I tried watching a Keynote demo at Yorkdale. It was a waste of time. About a half dozen of us tried to squeeze as close as possible to the guy giving the demo on one of the machines up front. Maybe if you went when the store was empty it would be okay but when it's crowded it's too distracting.


----------



## trump

was at the Eaton Centre yesterday, and I've got some grim news. I'm changing my prediction of its location from the Coast Mountain Sports store to the area at the Queen St. entrance. There is an extremely wide, extremely deep storefront available on the top floor next to La Vie En Rose. While this will make for one helluva store (large enough for theater), I still want Coast Mountain


----------



## gmark2000

There is an indication that Sportchek is closing some stores and this Coast Mountain may close after Christmas/New Year's.
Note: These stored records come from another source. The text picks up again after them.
-- ==== Sys2Proof/Decode.lean ====
section
/-! DEFINITION. The decoder (`spec/30_encoding.md` R160 to R176), total on every word and on every
list of bytes, which rejects by name; then the encoder, written from the same formats. Ignored
fields take no part in selection (R168, log 20). -/

namespace Sys2Proof

/-! ### The fields of a word (R161 to R166) -/

/-- Bits 31:26, the major opcode (R161). -/
def opcodeField (w : BitVec 32) : BitVec 6 := w.extractLsb' 26 6
/-- Bits 25:21: `rs`, `base`, or a sub-opcode (R161, R165). -/
def rsField (w : BitVec 32) : Reg := w.extractLsb' 21 5
/-- Bits 20:16: `rt`, `ft`, or a sub-opcode (R161, R164, R166). -/
def rtField (w : BitVec 32) : Reg := w.extractLsb' 16 5
/-- Bits 15:11: `rd` or `fs` (R163, R166). -/
def rdField (w : BitVec 32) : Reg := w.extractLsb' 11 5
/-- Bits 10:6: `sa` or `fd` (R163, R166). -/
def saField (w : BitVec 32) : Reg := w.extractLsb' 6 5
/-- Bits 5:0, `funct` (R163, R166). -/
def functField (w : BitVec 32) : BitVec 6 := w.extractLsb' 0 6
/-- Bits 15:0, `imm` (R161). -/
def immField (w : BitVec 32) : BitVec 16 := w.extractLsb' 0 16
/-- Bits 25:0, `target` (R162). -/
def targetField (w : BitVec 32) : BitVec 26 := w.extractLsb' 0 26
/-- Bits 25:6, the code of SYSCALL and BREAK (R163). -/
def callCodeField (w : BitVec 32) : BitVec 20 := w.extractLsb' 6 20
/-- Bits 15:6, the code of a trap (R170). -/
def trapCodeField (w : BitVec 32) : BitVec 10 := w.extractLsb' 6 10
/-- Bit 25, which makes a coprocessor word an operation (R165). -/
def coBit (w : BitVec 32) : Bool := w.getLsbD 25

/-- Why a word, or a list of bytes, is no instruction: the group of R176 it falls in. -/
inductive Reject where
  /-- A major opcode marked `*` in R169, COP3 and the coprocessor-2 loads and stores among them. -/
  | majorOpcode (op : BitVec 6)
  /-- A SPECIAL `funct` marked `*` in R170. -/
  | special (funct : BitVec 6)
  /-- A REGIMM sub-opcode marked `*` in R171. -/
  | regimm (sub : Reg)
  /-- A COP0 sub-opcode with bit 25 clear that R172 does not list. -/
  | cop0Move (sub : Reg)
  /-- A COP0 operation that R172 does not list. -/
  | cop0Operation (funct : BitVec 6)
  /-- A COP1 sub-opcode or format that R173 does not list. -/
  | cop1Sub (sub : Reg)
  /-- A COP1 branch that R173 does not list. -/
  | cop1Branch (sub : Reg)
  /-- A `funct` that R174 does not allow for the format. -/
  | cop1Operation (fmt : Reg) (funct : BitVec 6)
  /-- Fewer than the four bytes of a word (R160). -/
  | tooShort
  deriving DecidableEq, Repr

/-! ### The maps -/

/-- SPECIAL, by `funct` (R170). -/
def decodeSpecial (w : BitVec 32) : Except Reject Instr :=
  match functField w with
  | 0x00#6 => .ok (.sll (rdField w) (rtField w) (saField w).toNat)
  | 0x02#6 => .ok (.srl (rdField w) (rtField w) (saField w).toNat)
  | 0x03#6 => .ok (.sra (rdField w) (rtField w) (saField w).toNat)
  | 0x04#6 => .ok (.sllv (rdField w) (rtField w) (rsField w))
  | 0x06#6 => .ok (.srlv (rdField w) (rtField w) (rsField w))
  | 0x07#6 => .ok (.srav (rdField w) (rtField w) (rsField w))
  | 0x08#6 => .ok (.jr (rsField w))
  | 0x09#6 => .ok (.jalr (rdField w) (rsField w))
  | 0x0C#6 => .ok (.syscall (callCodeField w).toNat)
  | 0x0D#6 => .ok (.brk (callCodeField w).toNat)
  | 0x0F#6 => .ok .sync
  | 0x10#6 => .ok (.mfhi (rdField w))
  | 0x11#6 => .ok (.mthi (rsField w))
  | 0x12#6 => .ok (.mflo (rdField w))
  | 0x13#6 => .ok (.mtlo (rsField w))
  | 0x14#6 => .ok (.dsllv (rdField w) (rtField w) (rsField w))
  | 0x16#6 => .ok (.dsrlv (rdField w) (rtField w) (rsField w))
  | 0x17#6 => .ok (.dsrav (rdField w) (rtField w) (rsField w))
  | 0x18#6 => .ok (.mult (rsField w) (rtField w))
  | 0x19#6 => .ok (.multu (rsField w) (rtField w))
  | 0x1A#6 => .ok (.div (rsField w) (rtField w))
  | 0x1B#6 => .ok (.divu (rsField w) (rtField w))
  | 0x1C#6 => .ok (.dmult (rsField w) (rtField w))
  | 0x1D#6 => .ok (.dmultu (rsField w) (rtField w))
  | 0x1E#6 => .ok (.ddiv (rsField w) (rtField w))
  | 0x1F#6 => .ok (.ddivu (rsField w) (rtField w))
  | 0x20#6 => .ok (.add (rdField w) (rsField w) (rtField w))
  | 0x21#6 => .ok (.addu (rdField w) (rsField w) (rtField w))
  | 0x22#6 => .ok (.sub (rdField w) (rsField w) (rtField w))
  | 0x23#6 => .ok (.subu (rdField w) (rsField w) (rtField w))
  | 0x24#6 => .ok (.and (rdField w) (rsField w) (rtField w))
  | 0x25#6 => .ok (.or (rdField w) (rsField w) (rtField w))
  | 0x26#6 => .ok (.xor (rdField w) (rsField w) (rtField w))
  | 0x27#6 => .ok (.nor (rdField w) (rsField w) (rtField w))
  | 0x2A#6 => .ok (.slt (rdField w) (rsField w) (rtField w))
  | 0x2B#6 => .ok (.sltu (rdField w) (rsField w) (rtField w))
  | 0x2C#6 => .ok (.dadd (rdField w) (rsField w) (rtField w))
  | 0x2D#6 => .ok (.daddu (rdField w) (rsField w) (rtField w))
  | 0x2E#6 => .ok (.dsub (rdField w) (rsField w) (rtField w))
  | 0x2F#6 => .ok (.dsubu (rdField w) (rsField w) (rtField w))
  | 0x30#6 => .ok (.tge (rsField w) (rtField w) (trapCodeField w).toNat)
  | 0x31#6 => .ok (.tgeu (rsField w) (rtField w) (trapCodeField w).toNat)
  | 0x32#6 => .ok (.tlt (rsField w) (rtField w) (trapCodeField w).toNat)
  | 0x33#6 => .ok (.tltu (rsField w) (rtField w) (trapCodeField w).toNat)
  | 0x34#6 => .ok (.teq (rsField w) (rtField w) (trapCodeField w).toNat)
  | 0x36#6 => .ok (.tne (rsField w) (rtField w) (trapCodeField w).toNat)
  | 0x38#6 => .ok (.dsll (rdField w) (rtField w) (saField w).toNat)
  | 0x3A#6 => .ok (.dsrl (rdField w) (rtField w) (saField w).toNat)
  | 0x3B#6 => .ok (.dsra (rdField w) (rtField w) (saField w).toNat)
  | 0x3C#6 => .ok (.dsll32 (rdField w) (rtField w) (saField w).toNat)
  | 0x3E#6 => .ok (.dsrl32 (rdField w) (rtField w) (saField w).toNat)
  | 0x3F#6 => .ok (.dsra32 (rdField w) (rtField w) (saField w).toNat)
  | f => .error (.special f)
Fairview Mall is closing it's Sportchek.

But the other tangent is that the new Ryerson retail space has great potential because of the Best Buy and Canadian Tire stores that'll be located there.


----------



## trump

gmark2000 said:


> There is an indication that Sportchek is closing some stores and this Coast Mountain may close after Christmas/New Year's. Fairview Mall is closing it's Sportchek.
> 
> But the other tangent is that the new Ryerson retail space has great potential because of the Best Buy and Canadian Tire stores that'll be located there.


I thought about that, but remember that Apple likes to have its stores close to other high-end retailers...the Ryerson location wouldn't provide this. However, both 3rd floor of Queen and the Coast Mountain areas would be within spitting distance of high-end stores. Besides, the traffic at the two latter locations will be much, much greater


----------



## .tony

8127972 said:


> Some observations:
> 
> - I guess it sucks to be North Star right about now as they will likely get killed by an Apple Store in that area. ...
> 
> - CPUsed, Creative Technologies, and Computer Systems Center will likely live although their Apple sales will likely nosedive because of the Apple Store being close to them. ...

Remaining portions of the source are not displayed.